Task to carry out | From the listing below, output only the lines starting at the line that has "direction or carry flag (R22). -/" and ending at the line that has "R66 and R74 share). -/", exactly as they appear, ends included.

══ Record set ══

-- ==== Sys2Proof/Machine/Flags.lean ====
section
/-! DEFINITION. The only flag, `ok`, and the clamp that goes with it (spec R14, R21, R24, R81). The unit has no sticky,
direction or carry flag (R22). -/

namespace Sys2Proof.Machine

/-- The exact result lies in `S32` (R14). -/
def fitsS32 (n : Int) : Bool := decide (int32Min ≤ n) && decide (n ≤ int32Max)

/-- The exact result lies in `U32` (R14). -/
def fitsU32 (n : Int) : Bool := decide (0 ≤ n) && decide (n ≤ uint32Max)

/-- The signed choice between clamping and passing `fit` through, for the exact result `n` (the pseudocode that R54,
R66 and R74 share). -/
def clampSigned (n : Int) (fit : Word) : Outputs :=
  if n > int32Max then ⟨clampMaxSigned, false⟩
  else if n < int32Min then ⟨clampMinSigned, false⟩
  else ⟨fit, true⟩

/-- The unsigned choice between clamping and passing `fit` through, for the exact result `n` (the pseudocode that R59,
R68 and R76 share). Never clamps to 0. -/
def clampUnsigned (n : Int) (fit : Word) : Outputs :=
  if n > uint32Max then ⟨clampMaxUnsigned, false⟩ else ⟨fit, true⟩

end Sys2Proof.Machine
end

═══

Exercise answer |
direction or carry flag (R22). -/

namespace Sys2Proof.Machine

/-- The exact result lies in `S32` (R14). -/
def fitsS32 (n : Int) : Bool := decide (int32Min ≤ n) && decide (n ≤ int32Max)

/-- The exact result lies in `U32` (R14). -/
def fitsU32 (n : Int) : Bool := decide (0 ≤ n) && decide (n ≤ uint32Max)

/-- The signed choice between clamping and passing `fit` through, for the exact result `n` (the pseudocode that R54,
R66 and R74 share). -/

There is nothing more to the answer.